Mary River Cod
- Conservation status: Endangered (IUCN 3.1)

Scientific classification
- Kingdom: Animalia
- Phylum: Chordata
- Class: Actinopterygii
- Order: Centrarchiformes
- Family: Percichthyidae
- Genus: Maccullochella
- Species: M. mariensis
- Binomial name: Maccullochella mariensis Rowland, 1993
- Synonyms: Maccullochella peelii mariensis Rowland, 1993;

= Mary River cod =

- Authority: Rowland, 1993
- Conservation status: EN
- Synonyms: Maccullochella peelii mariensis Rowland, 1993

Species of fish

The Mary River cod (Maccullochella mariensis) is a species of temperate perch native to the coastal Mary River system of southern Queensland, Australia. Mary River cod are one of Australia's most endangered freshwater fishes and are notable for being the most northerly of the four Maccullochella cods found or once found in coastal river systems of eastern Australia.
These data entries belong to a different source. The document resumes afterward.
-- ==== Sys2Proof/Tests/Slice0.lean ====
section
/-! SUPPORT. The model's own tests: a refused ill-formed command for each check, the worked examples of the spec, and for every
statement of Certificates/Slice0 a state and operands that meet its hypotheses, clause by clause (witness_<statement>). -/

open Sys2Proof.Machine

namespace Sys2Proof.Tests

set_option maxRecDepth 100000
set_option Elab.async false

/-! ## Small states -/

def wim : Image :=
  { id := 1, rev := 1, slot := 0, nodes := [], carve := (List.range 16).map (fun t => (t, 1024)), sidProf := [], lkp := [], hash := [],
    layouts := (List.range 4).map (fun p => ((p, 0), [])), perEntry := List.replicate 8 32, poolBase := [], portPipe := [], shapeOf := [], shapeQ := [], shapeB := [],
    hallClass := [], classQuota := [] }
def w0 : Chip :=
  { Chip.reset with img := { inForce := some wim, load := none }, pins := { Pins.reset with linkUp := true },
                    ctl := { Ctl.reset with bootDue := false }, bus := { Chip.reset.bus with vfEnable := true } }
def st (c : Chip) : State := { chip := c, otp := [], pending := [] }
def kgc (c : Chip) : Chip := { c with bus := { c.bus with kgOpen := true } }
def kg : Chip := kgc w0
def stp (c : Chip) (d i : Nat) : Chip := { c with ctl := { c.ctl with stopped := insNew (d, i) c.ctl.stopped } }

def wfr : Frame :=
  { port := 95, wire := [2, 0, 0, 0, 0, 1, 2, 0, 0, 0, 0, 2, 8, 0] ++ List.replicate 46 0, data := [2, 0, 0, 0, 0, 1, 2, 0, 0, 0, 0, 2, 8, 0] ++ List.replicate 46 0,
    devT := 0, epoch := 0, ended := true, bad := false, arrived := 60,
    handed := false, staged := false, pipe := 0, hdr := none, hall := 0, charged := 0, cells := [], refs := 0, marked := false,
    learn := none, tsReq := none, ecc := [] }
def whd : Hdr :=
  { pv := [], stack := [], ptpOff := none, lenKnown := true, exc := 0, dlen := 0, whole := true, cls := 0, colour := 0, queue := none, stream := none,
    ent := [], drop := false, trap := 0, noLearn := true, ctDis := false, fwd := 0, target := 0, mirror := 0, hash := 0, discard6 := false }
def wcp : Copy :=
  { fid := 0, kind := 0, reason := 0, cls := 0, colour := 0, dl := none, edit := Edit.plain, sess := 0, out := 0, seqDone := true }
def wtx : Tx :=
  { copy := wcp, bytes := List.replicate 200 0, len := 204, q := 0, svc := 0, express := false, stomp := false, sent := 0, t0 := 0, ts := 0, epoch := 0 }
def up (c : Chip) (n : Nat) : Chip := c.set Fd.PRT_LINK_STATUS_STATE n 0 5
def holds (c : Chip) (f : Frame) : Chip := { c with atr := { c.atr with frames := [(0, f)], nextFid := 1 } }

/-! ## Ill-formed operands -/

theorem test_wf_accepts : Instr.wf (.tcamWrite 33 31 3 7 31 6143) = true := by decide
theorem test_wf_master : Instr.wf (.resetDev 34) = false := by decide
theorem test_wf_hall : Instr.wf (.hallOpen 0 32) = false := by decide
theorem test_wf_port : Instr.wf (.linkUp 96) = false := by decide
theorem test_wf_pipe : Instr.wf (.parkComplete 4) = false := by decide
theorem test_wf_engine : Instr.wf (.swapComplete 8) = false := by decide
theorem test_wf_stair : Instr.wf (.helloTx 32) = false := by decide
theorem test_wf_slot : Instr.wf (.eventSlotFire 256) = false := by decide
theorem test_wf_pair : Instr.wf (.supFrameTx 48) = false := by decide
theorem test_wf_ring : Instr.wf (.ringTailWrite 0 0 32 0) = false := by decide
theorem test_wf_fail : Instr.wf (.auxHoldupExpire [(2, 4)]) = false := by decide
theorem test_wf_shaper : Instr.wf (.shaperRateWrite 0 0 1 8 0) = false := by decide
theorem test_wf_domain : Instr.wf (.qscStop 0 8 0) = false := by decide
theorem test_wf_index : Instr.wf (.resetPort 0 128) = false := by decide
theorem test_wf_frame : Instr.wf (.rxFrameStart 0 (List.replicate 16381 0)) = false := by decide +kernel
theorem test_wf_errLine : Instr.wf (.unitError (.bank 64 true none)) = false := by decide

/-! ## The spec's worked examples -/

/-- 12, "The address map": SCH_57_Q_200_CFG. -/
theorem test_address_of_a_queue : addrOf .SCH_Q_CFG 57 200 = 0x014E4C80 ∧
    decodeAddr Chip.reset 0x014E4C80 = .reg .SCH_Q_CFG 57 200 none := by decide +kernel

/-- 12, the side-band example: a stop of PORT(17), written to 0x0300 as 0x0001_1100. -/
theorem test_sb_write_stops_port_17 :
    (sbWrite { bytes := [0x01, 0x08, 0x00, 0x03, 0x00, 0x00, 0x00, 0x11, 0x01, 0x00], readBytes := 0, stopped := true }
      (st w0)).chip.get Fd.GLB_QSC_CMD_INDEX 0 0 = 17 := by decide +kernel

/-- 12, R369: a pair that holds 0x1_FFFF_FFFE reads its low half, both halves clear, and the high half reads what was latched. -/
theorem test_pair_low_then_high :
    let c1 := busRead 0 (addrOf .CNT_DEV 0 0) 15 { w0 with cnt := w0.cnt.put 0 8 0 0x1FFFFFFFE }
    c1.bus.readData.get 0 0 = 0xFFFFFFFE ∧ c1.cnt.get 0 8 0 = 0 ∧
      (busRead 0 (addrOf .CNT_DEV 0 1) 15 c1).bus.readData.get 0 0 = 1 := by decide +kernel

/-- 01, the fence of pipeline 2: ports 48, 49 and 50 go to pipelines 0, 1 and 3. -/
theorem test_remap_of_a_fenced_pipeline :
    let c (n : Nat) : Chip := { w0 with fenced := [(1, 2)], ports := [(n, { PortRt.init with remapping := true })] }
    [48, 49, 50].map (fun n => (portRemap n (c n)).get Fd.GLB_PORT_PIPE_PIPE n 0) = [0, 1, 3] := by decide +kernel

/-- 03: at 49.8 Hz a ns is 213.889 371 cu; at 60.2 Hz, 4 ms are 0x3DA5_119D cu (rounded). -/
theorem test_cycle_accumulator :
    incOf 49800000 * 10 ^ 6 / 2 ^ 32 = 213889371 ∧ (4000000 * incOf 60200000 + 2 ^ 31) / 2 ^ 32 = 0x3DA5119D := by decide

/-- 04: port 53 is lit by slot 1 of engine 4, with ports 51 and 52. -/
theorem test_port_53_slot : slotOf 53 = 1 ∧ slotPorts 4 1 = [51, 52, 53] := by decide

/-- 04, R139: the group 01-0C-CD-04-00-21 is bin 229, bit 5 of PRT_n_HASH_7. -/
theorem test_hash_filter_bin_229 :
    let c : Chip := (w0.set Fd.PRT_MAC_CTRL_GRP_FILTER 3 0 1).set Fd.PRT_HASH_BINS 3 7 32
    c.filtered 3 [0x01, 0x0C, 0xCD, 0x04, 0x00, 0x21] = false ∧
      c.filtered 3 [0x01, 0x0C, 0xCD, 0x01, 0x00, 0x07] = true := by decide +kernel

/-- 05: CIR 2 000 kbit/s, CBS 3 000; 0.064 B of credit at 256 ns is 375.0 B at 1 500 000 ns, and 300 of them go. -/
theorem test_meter_recovers :
    let ws := (meter [2000, 0, 3000 * 256, 0, 3000 * 65536, 0, 0, 0] 3000 0 0).2
    (meter ws 300 0 256).1 = 2 ∧ (meter ws 300 0 1500000).1 = 0 ∧ (meter ws 300 0 1500000).2.getD 4 0 / 65536 = 75 := by
  decide

/-- 05, R188: hash 0x9C3A_51E7, BASE 0x0400 and SIZE_LOG2 3 select entry 0x0407, or 0x0400 when that one is invalid. -/
theorem test_indirection_entry :
    let c : Chip := w0.set Fd.TBL_HASHIND_VALID 1 0x400 1
    (c.set Fd.TBL_HASHIND_VALID 1 0x407 1).hashEntry 1 0x400 8 (0x9C3A51E7 % 8) = some 0x407 ∧
      c.hashEntry 1 0x400 8 (0x9C3A51E7 % 8) = some 0x400 := by decide +kernel

/-- 07, R231: LAST_SEQ 0xFFF8 and sequence 5: accepted, the bitmap moves by 13; the twin of 0xFFF8 is then a duplicate. -/
theorem test_sequence_window_wraps :
    let j := judgeSeq false 64 5 [0xFFF8, 0, 0, 0, 1, 0, 0, 0]
    j.accept = true ∧ wb j.ws 0 15 0 = 5 ∧ j.ws.getD 4 0 = 2 ^ 13 + 1 ∧
      (judgeSeq false 64 0xFFF8 j.ws).dup = true := by decide

/-- 08: bank 22 retired leaves 387 072 cells; cell 53 is a donor, 5, 21 and 37 are kept. -/
theorem test_bank_22_retired :
    let c := w0.retireBank 22
    c.get Fd.ATR_STATUS_FREE 0 0 = 387072 ∧ [5, 21, 37, 53].map c.donor = [false, false, false, true] := by decide +kernel
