/-! ## STEP -/

theorem witness_StepCompletesExactlyAfterInit : ready.initDone = true ∧ (State.resetWith (vectorParams 8)).initDone = false := by decide
theorem witness_StepObservesWindowThenClock :
    (∃ tone now w, observe (withInputs ready 7 markWindow) = (tone, now, w)) ∧ (withInputs ready 7 markWindow).clock = [7] ∧
    ready.clock = [] := ⟨⟨_, _, _, rfl⟩, rfl, rfl⟩
/-- A STEP with its own window and time, taken while the shared queues hold others. -/
theorem witness_StepObservesWindowThenClock_supplied :
    let c : Issued := ⟨0x02000000, ⟨some 9, markWindow⟩⟩
    let s := (withInputs ready 7 spaceWindow).issueWith .P c.word c.inputs
    (∃ s' tone now w, takeCommand s = some (.P, c.word, s') ∧ s.waiting .P = c :: s'.waiting .P ∧
      observe s' = (tone, now, w)) ∧
    opField c.word = 0x02 ∧ c.inputs.now = some 9 ∧ s.win.toNat ≤ c.inputs.window.length :=
  ⟨⟨_, _, _, _, rfl, rfl, rfl⟩, by decide, rfl, by decide⟩
/-- A state, its observation and the observed tone and time, for the statements of the four framing states. -/
theorem witness_IdleStepWaitsForSpace :
    (∃ w, observe (withInputs ready 2000 spaceWindow) = (.space, 2000, w)) ∧
    (∃ w, observe (withInputs ready 2000 markWindow) = (.mark, 2000, w)) ∧ ready.initDone = true ∧ ready.fstate = .idle :=
  ⟨⟨_, rfl⟩, ⟨_, rfl⟩, rfl, rfl⟩
theorem witness_StartConfirmStepDecidesAtHalfBit :
    (∃ w, observe (withInputs inStart 11999 markWindow) = (.mark, 11999, w)) ∧
    (∃ w, observe (withInputs inStart 12000 spaceWindow) = (.space, 12000, w)) ∧
    (∃ w, observe (withInputs inStart 12000 markWindow) = (.mark, 12000, w)) ∧
    halfDone inStart 11999 = false ∧ halfDone inStart 12000 = true ∧ inStart.initDone = true ∧ inStart.fstate = .startConfirm :=
  ⟨⟨_, rfl⟩, ⟨_, rfl⟩, ⟨_, rfl⟩, by decide⟩
theorem witness_DataBitsStepSamplesOneBit :
    (∃ w, observe (withInputs inData 32000 markWindow) = (.mark, 32000, w)) ∧
    reached inData.tNext 31999 = false ∧ reached inData.tNext 32000 = true ∧ inData.cnt.toNat ≤ 4 ∧
    ({ inData with cnt := 4 } : State).cnt.toNat ≤ 4 ∧ inData.initDone = true ∧ inData.fstate = .dataBits :=
  ⟨⟨_, rfl⟩, by decide⟩
theorem witness_StopBitsStepDeliversOrDiscards :
    (∃ w, observe (withInputs inStop 132000 markWindow) = (.mark, 132000, w)) ∧
    (∃ w, observe (withInputs inStop 132000 spaceWindow) = (.space, 132000, w)) ∧
    reached inStop.tNext 131999 = false ∧ reached inStop.tNext 132000 = true ∧
    baudotDecode inStop.cfg inStop.acc inStop.shift = (some 0x59, .letters) ∧
    baudotDecode inStop.cfg 27 inStop.shift = (none, .figures) ∧ inStop.initDone = true ∧ inStop.fstate = .stopBits :=
  ⟨⟨_, rfl⟩, ⟨_, rfl⟩, by decide⟩
theorem witness_StepFrame :
    (∃ tone now w t, observe (withInputs inStop 132000 markWindow) = (tone, now, w) ∧
      exec .step (withInputs inStop 132000 markWindow) = .next t) ∧
    (∃ tone now w t, observe (withInputs inData 32000 markWindow) = (tone, now, w) ∧
      exec .step (withInputs inData 32000 markWindow) = .next t ∧ ¬ (inData.fstate = .stopBits)) ∧
    (baudotDecode inStop.cfg 0 inStop.shift).1 = none :=
  ⟨⟨_, _, _, _, rfl, rfl⟩, ⟨_, _, _, _, rfl, rfl, by decide⟩, by decide⟩

/-! ## Codec and ring -/

theorem witness_CodecFollowsTheTables :
    (27 : Code) = (vectorParams 8).figsCode ∧ (31 : Code) = (vectorParams 8).ltrsCode ∧ (31 : Code) ≠ (vectorParams 8).figsCode ∧
    (30 : Code) ≠ (vectorParams 8).figsCode ∧ (30 : Code) ≠ (vectorParams 8).ltrsCode ∧ (vectorParams 8).Legal :=
  ⟨by decide, by decide, by decide, by decide, by decide, vectorParams_legal⟩
theorem witness_OnlyShiftCodesChangeShift :
    (afterStep { inStop with acc := 27 } 132000 markWindow).map (fun t => t.shift) = some .figures ∧ inStop.shift = .letters ∧
    (afterStep { inStop with acc := 31, shift := .figures } 132000 markWindow).map (fun t => t.shift) = some .letters := by decide
/-- The smallest and the largest ring, the cursors at the last cell. -/
theorem witness_PushAppendsAndDropsOldest :
    (let s := State.resetWith (vectorParams 2); 2 ≤ s.cfg.ringN ∧ s.cfg.ringN ≤ 65536 ∧ s.wptr.toNat < s.cfg.ringN ∧ s.rptr.toNat < s.cfg.ringN) ∧
    (let s : State := { State.resetWith (vectorParams 65536) with wptr := 65535, rptr := 0 };
      2 ≤ s.cfg.ringN ∧ s.cfg.ringN ≤ 65536 ∧ s.wptr.toNat < s.cfg.ringN ∧ s.rptr.toNat < s.cfg.ringN ∧ avail s = s.cfg.ringN - 1) := by
  decide
theorem witness_DrainTakesFromTheFront :
    2 ≤ fullRing.cfg.ringN ∧ fullRing.cfg.ringN ≤ 65536 ∧ fullRing.wptr.toNat < fullRing.cfg.ringN ∧
    fullRing.rptr.toNat < fullRing.cfg.ringN ∧ ({ fullRing with rptr := 3 } : State).wptr = ({ fullRing with rptr := 3 } : State).rptr := by decide
/-- The read cursor above the write cursor: one character at the last cell, one at the first. -/
theorem witness_DrainTakesFromTheFront_wrapped :
    let s : State := { fullRing with rbuf := [(0, 0x42), (3, 0x41)], wptr := 1, rptr := 3 }
    2 ≤ s.cfg.ringN ∧ s.cfg.ringN ≤ 65536 ∧ s.wptr.toNat < s.cfg.ringN ∧ s.rptr.toNat < s.cfg.ringN ∧
    s.wptr.toNat < s.rptr.toNat ∧ (drain 1 s).1 = [0x41] ∧ avail s = 2 := by decide
theorem witness_DrainTextReturnsTextAndTerminator :
    (1 : Arg) ≠ 0 ∧ (0xFFFFFF : Arg) ≠ 0 ∧ ∃ out s', drain ((16 : Arg).toNat - 1) fullRing = (out, s') := ⟨by decide, by decide, _, _, rfl⟩
theorem witness_DrainTextFrame :
    (∃ t, exec (.drainText .C 16) fullRing = .next t) ∧ (∃ t, exec (.drainText .P 1) fullRing = .next t) ∧ (1 : Arg).toNat ≤ 1 ∧
    fullRing.rptr.toNat < fullRing.cfg.ringN := ⟨⟨_, rfl⟩, ⟨_, rfl⟩, by decide, by decide⟩
theorem witness_OverflowKeepsTheNewest :
    (let s := State.resetWith (vectorParams 4); 2 ≤ s.cfg.ringN ∧ s.cfg.ringN ≤ 65536 ∧ s.wptr.toNat < s.cfg.ringN ∧ s.wptr = s.rptr ∧
      s.cfg.ringN - 1 ≤ 3 ∧ ([1, 2, 3, 4, 5, 6, 7, 8, 9] : List Byte).length = s.cfg.ringN + 5) := by decide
The endangered status of the fish was one of the reasons that the Traveston Crossing Dam was not able to be built.

The species is very territorial, staying in the same spot for 98% of the time, leaving only to feed and breed.

==Description==
The Mary River cod is a large fish recorded up to almost 40 kg and 120 cm in the early years of European settlement, but now are mostly less than 5 kg and 70 cm.

Very similar in appearance to Murray cod and eastern freshwater cod, they are striking looking, golden-yellow to dark green or brown, deep-bodied fish with dark green to black mottling. Curiously, Mary River cod have a slightly shorter, thicker caudal peduncle (tail wrist) than the other cod species.

==Conservation==
The Mary River Cod is listed as Endangered under the Environment Protection and Biodiversity Conservation Act 1999 and is estimated to only occur in less than 30% of its historic range.

Incredibly abundant at the time of the first European settlement, Mary River Cod were grossly overfished with nets, lines, and explosives by the early European settlers and, as with other Maccullochella cods, were even used as pig feed. This overfishing, combined with the massive siltation of their habitats by land clearing, destruction of riparian vegetation and cattle trampling river banks, and dams and weirs blocking migration, rapidly caught up with this large, slow-growing, long-lived Maccullochella cod species, as it has with all its close relatives. It is estimated that just 600 individuals survived in the wild in the 1980s.

Outside of a few stocked Queensland impoundments- upstream of the walls of Cressbrook, Hinze, Maroon, Moogerah, North Pine, Somerset, and Wivenhoe Dams and lakes Dyer (Bill Gunn dam) and Clarendon- the fish is a no-take species, and any caught should be carefully released. A strict bag limit of one fish with a minimum size of 50 cm applies to the stocked impoundments.

==Classification==
Taxonomically, the Mary River cod was originally described as a subspecies of the Murray cod, Maccullochella peelii based on studies of muscle proteins and enzymes.

As of 2010, after studies of mitochondrial and nuclear DNA, the Mary River cod has been raised to full species status. This research reveals the Mary River cod's closest relative is the eastern freshwater cod (Maccullochella ikei) of the Clarence River system.